$\triangle ABC$ and a circle $k(O; d=AB)$

Question

$\triangle ABC$ is an equilateral triangle. Circle $k(O; d=AB)$ is given. $k$ $\cap$ $CO=\{P;Q\}$ such that $P$ is between $C$ and $O$. $PK\perp MC$ $(K \in CM)$ and $QM\perp CM$ $(M \in CM)$. $k$ intersects $CA$ in $L$ $(L \in$ $\newcommand{arc}[1]{\stackrel{\Large\frown}{#1}}\arc{AP})$. Show that:

1. $KL=MA, CL=BO$ and $KM=BL$
2. If $k$ $\cap$ $BC=R$, $LORC$ is a circumscribed quadrilateral.
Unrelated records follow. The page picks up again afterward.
-- ==== Sys2Proof/Machine/LaneOps.lean ====
section
/-! DEFINITION. Blocks, threads and registers: register files, local store, scheduling entries (chapters 4 and 5). -/

namespace Sys2Proof.Machine

/-- The threads of a kernel's block, and its groups (R98). -/
def Kernel.threads (k : Kernel) : Nat := k.bx * k.byy * k.bz
def Kernel.groups (k : Kernel) : Nat := cdiv k.threads 32
/-- The local store of a block, rounded (R104). -/
def Kernel.local1k (k : Kernel) : Nat := roundUp k.local_ 1024
/-- The allocation per thread (R103). -/
def Kernel.alloc (k : Kernel) : Nat := if k.regs = 255 then 256 else k.regs
/-- Group places that a quarter offers (R103). -/
def Kernel.placesPerQuarter (k : Kernel) : Nat := Nat.min 16 (1024 / k.alloc)

/-- The number of blocks of a kernel resident on one core (R105). -/
def Kernel.resident (k : Kernel) : Nat :=
  let a := k.alloc
  let usable := 4 * Nat.min 16 (1024 / a) * 32 * a
  let g := k.groups
  let loc := k.split * 262144
  let r := if g = 0 then 0 else Nat.min (usable / (g * 32 * a)) (64 / g)
  let r := if k.local1k = 0 then r else Nat.min r (loc / k.local1k)
  Nat.min r 32

/-- The lanes of group `g` of a block of `threads` threads that hold a thread (R98). -/
def groupLanes (threads g : Nat) : Nat := 2 ^ (Nat.min 32 (threads - 32 * g)) - 1

/-- The lanes of a group that have not exited. -/
def Block.alive (b : Block) (g : Nat) : Nat :=
  groupLanes b.threads g - (groupLanes b.threads g &&& Tab.get 0 b.exited g)

/-- Whether every thread of a block has exited. -/
def Block.allExited (b : Block) : Bool := (List.range (cdiv b.threads 32)).all (fun g => b.alive g == 0)

def Block.groups (b : Block) : Nat := cdiv b.threads 32

/-! Registers -/

/-- A vector register of a thread; one that its block has not written holds a free value (R100), or 0 on a core that was scrubbed and has
seen no block end since (R38). -/
def Block.vreg (b : Block) (t n : Nat) : Nat :=
  Tab.get (if b.clean then 0 else (Config.freeCell b.epoch (t * 256 + n)).toNat % 2 ^ 32) b.v (t * 256 + n)

def Block.setV (b : Block) (t n v : Nat) : Block := { b with v := Tab.insert b.v (t * 256 + n) (v % 2 ^ 32) }

/-- A uniform register of a group; 0 until written (R100). -/
def Block.ureg (b : Block) (g n : Nat) : Nat := Tab.get 0 b.u (g * 64 + n)
def Block.setU (b : Block) (g n v : Nat) : Block := { b with u := Tab.put 0 b.u (g * 64 + n) (v % 2 ^ 32) }

/-- `w` consecutive registers as one number, the lowest-numbered least significant (R146). -/
def Block.vregs (b : Block) (t n : Nat) : Nat → Nat
  | 0 => 0
  | w + 1 => b.vreg t n + 2 ^ 32 * Block.vregs b t (n + 1) w
def Block.uregs (b : Block) (g n : Nat) : Nat → Nat
  | 0 => 0
  | w + 1 => b.ureg g n + 2 ^ 32 * Block.uregs b g (n + 1) w
def Block.setVs (b : Block) (t n v : Nat) : Nat → Block
  | 0 => b
  | w + 1 => Block.setVs (b.setV t n v) t (n + 1) (v / 2 ^ 32) w
def Block.setUs (b : Block) (g n v : Nat) : Nat → Block
  | 0 => b
  | w + 1 => Block.setUs (b.setU g n v) g (n + 1) (v / 2 ^ 32) w

/-- The lanes of a group whose predicate n is true: 0 names pt (R142). -/
def Block.pred (b : Block) (g n : Nat) : Nat := if n = 0 then 2 ^ 32 - 1 else Tab.get 0 b.p (g * 8 + n)
/-- Write a predicate in some lanes; a write of pt is discarded (R144). -/
def Block.setPred (b : Block) (g n mask val : Nat) : Block :=
  if n = 0 then b
  else { b with p := Tab.put 0 b.p (g * 8 + n) ((b.pred g n - (b.pred g n &&& mask)) ||| (val &&& mask)) }

/-- Draw from a thread's generator (R205, Table 7-4). -/
def Block.drawFor (b : Block) (t : Nat) : Block × Nat :=
  let g := draw (Tab.get 1 b.gens t)
  ({ b with gens := Tab.put 1 b.gens t g }, g)

/-! Local store -/

/-- The kernel that a core runs, and a resident block. -/
def Device.coreKernel (d : Device) (k : Nat) : Option Kernel := match (d.core k).kernel with
  | some i => d.kernel? i
  | none => none
def Device.block? (d : Device) (k p : Nat) : Option Block := (d.core k).block? p

/-- Size and core-local base of a block's allocation (R104, R218). -/
def Device.localSize (d : Device) (k : Nat) : Nat := ((d.coreKernel k).map Kernel.local1k).getD 0
def Device.localBase (d : Device) (k p : Nat) : Nat := p * d.localSize k

/-- What a byte of a block's local store that nothing has written since the block's start holds: a free value (R100), or 0 after a scrub (R38). -/
def Block.unwritten (b : Block) (x : Nat) : Byte := if b.clean then 0 else BitVec.ofNat 8 (Config.freeCell b.epoch (2 ^ 20 + x)).toNat

/-- A byte of a block's local store. -/
def Device.localByte (d : Device) (k p x : Nat) : Byte :=
  Tab.get (((d.block? k p).map (fun (b : Block) => b.unwritten x)).getD 0) (d.core k).loc (d.localBase k p + x)
def Device.localRead (d : Device) (k p x n : Nat) : Bytes := (List.range n).map (fun i => d.localByte k p (x + i))

/-- Put bytes in a local store. -/
def putLoc (t : Tab Byte) (a : Nat) : Bytes → Tab Byte
  | [] => t
  | b :: r => putLoc (Tab.insert t a b) (a + 1) r

/-- Write a block's local store; a 64-bit word that a write covers whole is good again (Table 8-3). -/
def Device.localWrite (d : Device) (k p x : Nat) (data : Bytes) : Device :=
  let a := d.localBase k p + x
  let n := data.length
  d.modCore k (fun c => { c with loc := putLoc c.loc a data,
                                 badLocal := c.badLocal.filter (fun w => !(a ≤ 8 * w && 8 * w + 8 ≤ a + n))
                                 softLoc := c.softLoc.filter (fun w => !(a ≤ 8 * w && 8 * w + 8 ≤ a + n)) })

/-- Whether a local read meets an uncorrectable word. -/
def Device.localBad (d : Device) (k p x n : Nat) : Bool :=
  let a := d.localBase k p + x
  (d.core k).badLocal.any (fun w => 8 * w < a + n && a < 8 * w + 8)

/-- A consumer reads local store: single-bit errors are corrected in place and counted, an uncorrectable word is counted (R233, R236). -/
def Device.localMet (d : Device) (k p x n : Nat) : Device :=
  let a := d.localBase k p + x
  let hit := fun (w : Nat) => 8 * w < a + n && a < 8 * w + 8
  let soft := (d.core k).softLoc.filter hit
  let d := if soft = [] then d
    else (d.modCore k (fun c => { c with softLoc := c.softLoc.filter (fun w => !hit w) })).countSat Reg.CORE_ECC_CORR k soft.length
  if (d.core k).badLocal.any hit then d.countSat Reg.CORE_ECC_UNCORR k else d

/-- Whether a local range lies in the block's allocation. -/
def Device.localIn (d : Device) (k x n : Nat) : Bool := x + n ≤ d.localSize k

/-! Scheduling entries -/

def Device.ent? (d : Device) (k e : Nat) : Option SEnt := Tab.find? (d.core k).ents e
def Device.setEnt (d : Device) (k e : Nat) (x : SEnt) : Device :=
  d.modCore k (fun c => { c with ents := Tab.insert c.ents e x })
def Device.dropEnt (d : Device) (k e : Nat) : Device := d.modCore k (fun c => { c with ents := Tab.erase c.ents e })

/-- The lowest free entry of a quarter (R112, R118). -/
def Core.freeEnt (c : Core) (q : Nat) : Option Nat := Tab.lowestFree c.ents (48 * q) 48

/-- The die and hoop of a core. -/
def coreDie (k : Nat) : Nat := k / 64
def Device.coreHoop (d : Device) (k : Nat) : Nat := ((d.coreKernel k).map (fun (x : Kernel) => x.hoop)).getD 0

/-- The module cluster of a core (R16). -/
def coreCluster (k : Nat) : Nat := k / 8

/-- What a trace record names for a waiting group (Table 17-7). -/
def Device.groupWaiter (d : Device) (k : Nat) (x : SEnt) : Waiter :=
  let q := ((d.coreKernel k).map (fun (y : Kernel) => y.queue)).getD 0xFFFF
  let b := ((d.block? k x.place).map (fun (y : Block) => y.lin)).getD 0
  { group := x.group, die := coreDie k, core := k, queue := q, who := b }

end Sys2Proof.Machine
end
I am having problems with the first part of the problem. I will show you what I have done. $\angle ALB = \dfrac{1}{2}\newcommand{arc}[1]{\stackrel{\Large\frown}{#1}}\arc{AB}=\dfrac{1}{2}180^\circ=90^\circ$ (inscribed angle). $BL$ is an altitude but triangle $ABC$ is equilateral, thus $BL$ is also a mediаn. $CL=\dfrac{1}{2}AC$ and $BO = \dfrac{1}{2}AB$, thus $CL=BO$.
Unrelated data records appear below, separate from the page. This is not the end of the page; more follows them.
-- ==== Sys2Proof/Machine/RemoteOps.lean ====
section
/-! DEFINITION. Remote requests at their source (R273, R276, R350 to R352), and what an entry's structures in the host tier
bring with them (R267). -/

namespace Sys2Proof.Machine

/-- The fields of a global pointer (Table 10-6): chip, window, offset. -/
def gpChip (p : Nat) : Nat := bits p 63 52
def gpWin (p : Nat) : Nat := bits p 51 48
def gpOff (p : Nat) : Nat := bits p 47 0

/-- Send a packet of this module in class 0: to itself by the internal path, else on its route; none where no port serves. -/
def Device.sendPkt (d : Device) (k : Pkt) : Option Device :=
  if k.dst = d.ownChip then some ((d.setKlz { d.klz with loop := d.klz.loop ++ [k] }).emit (.packet 8 k))
  else (d.routePort k.dst 0).map (fun p => d.sendOn p 0 k)

/-- Checks 1 to 3 of Table 10-8 at the source: the fault code of the first that fails, DATA_UNCORRECTABLE where the slice bitmap is (R268), 0 where a
SEGMENT_WRITE holds the hoop's global pointers (R270). -/
def Device.remoteCheck (d : Device) (h chip : Nat) (links : Bool) : Option Nat :=
  if d.pointersClosed h then some 0
  else if d.rd Reg.HOOP_REMOTE_JOB h = 0 then some 0x14
  else if d.sliceBad h chip then some 0x60
  else if !d.inSlice h chip then some 0x15
  else if links && !d.reachable chip then some 0x15
  else none

/-- The mark of R373 of a hoop: its first remote access after it posts RESHAPED with the first changed chip of its slice. -/
def Device.reshaped (d : Device) (h q : Nat) : Device :=
  match minOf ((d.hx h).reshape.map (·.1)) with
  | none => d
  | some c =>
    let old := (((d.hx h).reshape.find? (fun r => r.1 == c)).map (·.2)).getD 0
    let d := d.setHx h { d.hx h with reshape := [] }
    let d := d.post { code := 0x32, hoop := h, queue := q, object := c, detail := le 1 old ++ le 1 (d.rd Reg.KLZ_RT_HOPS c) }
    let d := (d.wr Reg.HOOP_LINK_RESHAPED h 1).count Reg.HOOP_LINK_RESHAPES h
    d.wr Reg.HOOP_LINK_ROUTE_GEN h (d.rd Reg.KLZ_ROUTE_GEN)

/-- The fault code of an RSTATUS (Table 14-5). -/
def rstatusFault (s : Nat) : Nat := if s = 1 then 0x14 else if s = 3 then 0x60 else 0x15

/-- The vat die that makes a remote request. -/
def Device.remoteDie (d : Device) (r : Remote) : Nat :=
  if r.kind = 2 then ((d.desc? r.a).map (fun (x : Desc) => x.engine / 16)).getD 4 else r.a / 64

/-- Open a remote request (R352): it takes the next number, whose low 16 bits are its TAG; none where no port serves. -/
def Device.openRemote (d : Device) (r : Remote) : Option Device :=
  let n := d.klz.nextTag
  let k := { r.pkt with tag := n % 65536 }
  match d.sendPkt k with
  | none => none
  | some d =>
    let d := if k.data = [] then d.ringCtl (d.remoteDie r) 4 else d.ringData (d.remoteDie r) 4 k.data.length
    some ((d.setKlz { d.klz with nextTag := n + 1, remotes := Tab.insert d.klz.remotes n { r with sent := d.clock.now, pkt := k } }).cnt
      r.hoop 11 (16 + k.data.length))

/-- Keep a message whose packet no port serves: it is lost, and its timeout ends it (R354, R357, R374). -/
def Device.keepRemote (d : Device) (r : Remote) : Device :=
  let n := d.klz.nextTag
  d.setKlz { d.klz with nextTag := n + 1, remotes := Tab.insert d.klz.remotes n { r with sent := d.clock.now, pkt := { r.pkt with tag := n % 65536 } } }

/-- A data packet of a hoop (Table 14-3). -/
def Device.dataPkt (d : Device) (h ptype chip win off : Nat) (data : Bytes) : Pkt :=
  { dst := chip, src := d.ownChip, ptype := ptype, job := d.rd Reg.HOOP_REMOTE_JOB h, win := win, offset := off, data := data }

/-- The open request that an answer of a chip with a TAG belongs to. -/
def Device.remoteOf (d : Device) (chip tag : Nat) : Option (Nat × Remote) :=
  List.find? (fun (x : Nat × Remote) => x.1 % 65536 == tag && x.2.chip == chip) d.klz.remotes

/-- The open request with a TAG. -/
def Device.remoteTag (d : Device) (tag : Nat) : Option (Nat × Remote) := List.find? (fun (x : Nat × Remote) => x.1 % 65536 == tag) d.klz.remotes

/-- Whether an access of a core to bytes of a chip meets the 128-byte line of an unanswered write or atomic of it (R352). -/
def Device.remoteBusy (d : Device) (core chip win off n : Nat) : Bool :=
  d.klz.remotes.any (fun (x : Nat × Remote) => x.2.writes && x.2.kind < 2 && x.2.a == core && x.2.chip == chip && x.2.win == win
    && x.2.off / 128 * 128 < off + n && off < x.2.off / 128 * 128 + 128)

/-- Pieces of a range that lie within one line of 128 bytes each: start and length. -/
def linePieces (a n : Nat) : List (Nat × Nat) :=
  (linesOf a n).map (fun l => (Nat.max a (l * 128), inLine a n l))

/-! Structures that an entry names -/

/-- The first device address of a range of a segment that is uncorrectable. -/
def Device.badIn (d : Device) (s : Seg) (o n : Nat) : Option Nat :=
  (List.range n).findSome? (fun i => match s.place (o + i) with
    | .dev a => if d.badAt a 1 then some a else none
    | .host _ => none)

/-- Read a structure that an entry of a queue names, through the map that the entry is bound to (R337): its bytes, a status, or nothing yet, where a
read of the host must bring them first, or a SEGMENT_WRITE holds its segment (R65, R264, R267, R270). -/
def Device.entRead (d : Device) (q id va n : Nat) : Device × Except Nat (Option Bytes) :=
  let x := d.queue q
  let h := x.hoop
  let map := ((x.entries.find? (fun y => y.id == id)).map (fun (y : Entry) => y.map)).getD (d.curMap h)
  let slot := d.slotOf h map (bits va 47 44)
  if d.segClosed h slot then (d, .ok none)
  else
  let d := d.seenVa h va n (some map)
  match d.readVa h va n false (some map) with
  | .ok b => (d, .ok (some b))
  | .error e =>
    if e ≠ hostTier then
      let s := d.seg h slot
      let w := d.entWho q id
      (if e = 0xA then d.dataError h q w.2 w.1 ((d.badIn s (va % 2 ^ 44) n).getD 0) else d, .error e)
    else
      match (x.entries.find? (fun y => y.id == id)).bind (fun (y : Entry) => y.buf.find? (fun z => z.1 == va)) with
      | some b => (d, if b.2.length < n then .error 0xA else .ok (some (b.2.take n)))
      | none =>
        let open_ := d.flow.reads.any (fun (r : Nat × HRead) => r.2.kind == 5 && r.2.a == q && r.2.b == id && r.2.c == va)
        if open_ then (d, .ok none)
        else if !d.mayMaster (d.ownerFn h) then (d, .error 0xA)
        else
          let s := d.seg h slot
          (d.openRead { kind := 5, a := q, b := id, c := va, fn := d.ownerFn h, addr := s.base + va % 2 ^ 44 } n, .ok none)

end Sys2Proof.Machine
end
$MA=ML-AL$ and $LK=AK-AL$. If we show $ML=LK$, we can say $MA=LK$, but I don't see it. Thank you in advance!

Answer 1

Hint: Set $AO = x$, and by repetitively applying the ratio of the sides of the right-angle triangle with angle $30˚$ and $60˚$ being $1:\sqrt{3}:2$, you can obtain the expression of all the segments in the graph with $x$. Then by comparing the ratio of the coefficient of $x$, part 1 can be solved.

Answer 2

Observe that $\angle KAP$ and $\angle MAQ$ are complementary angles. Conclude, by ASA criterion, that $\triangle APK\cong \triangle AMQ$.

Thus $MQ \cong AK$.

Now use the fact that $\angle QLB = 45^\circ$ (because it subtends chord $QB$), to show that $\triangle MLQ$ is isosceles.

The thesis follows, by following the path you suggest.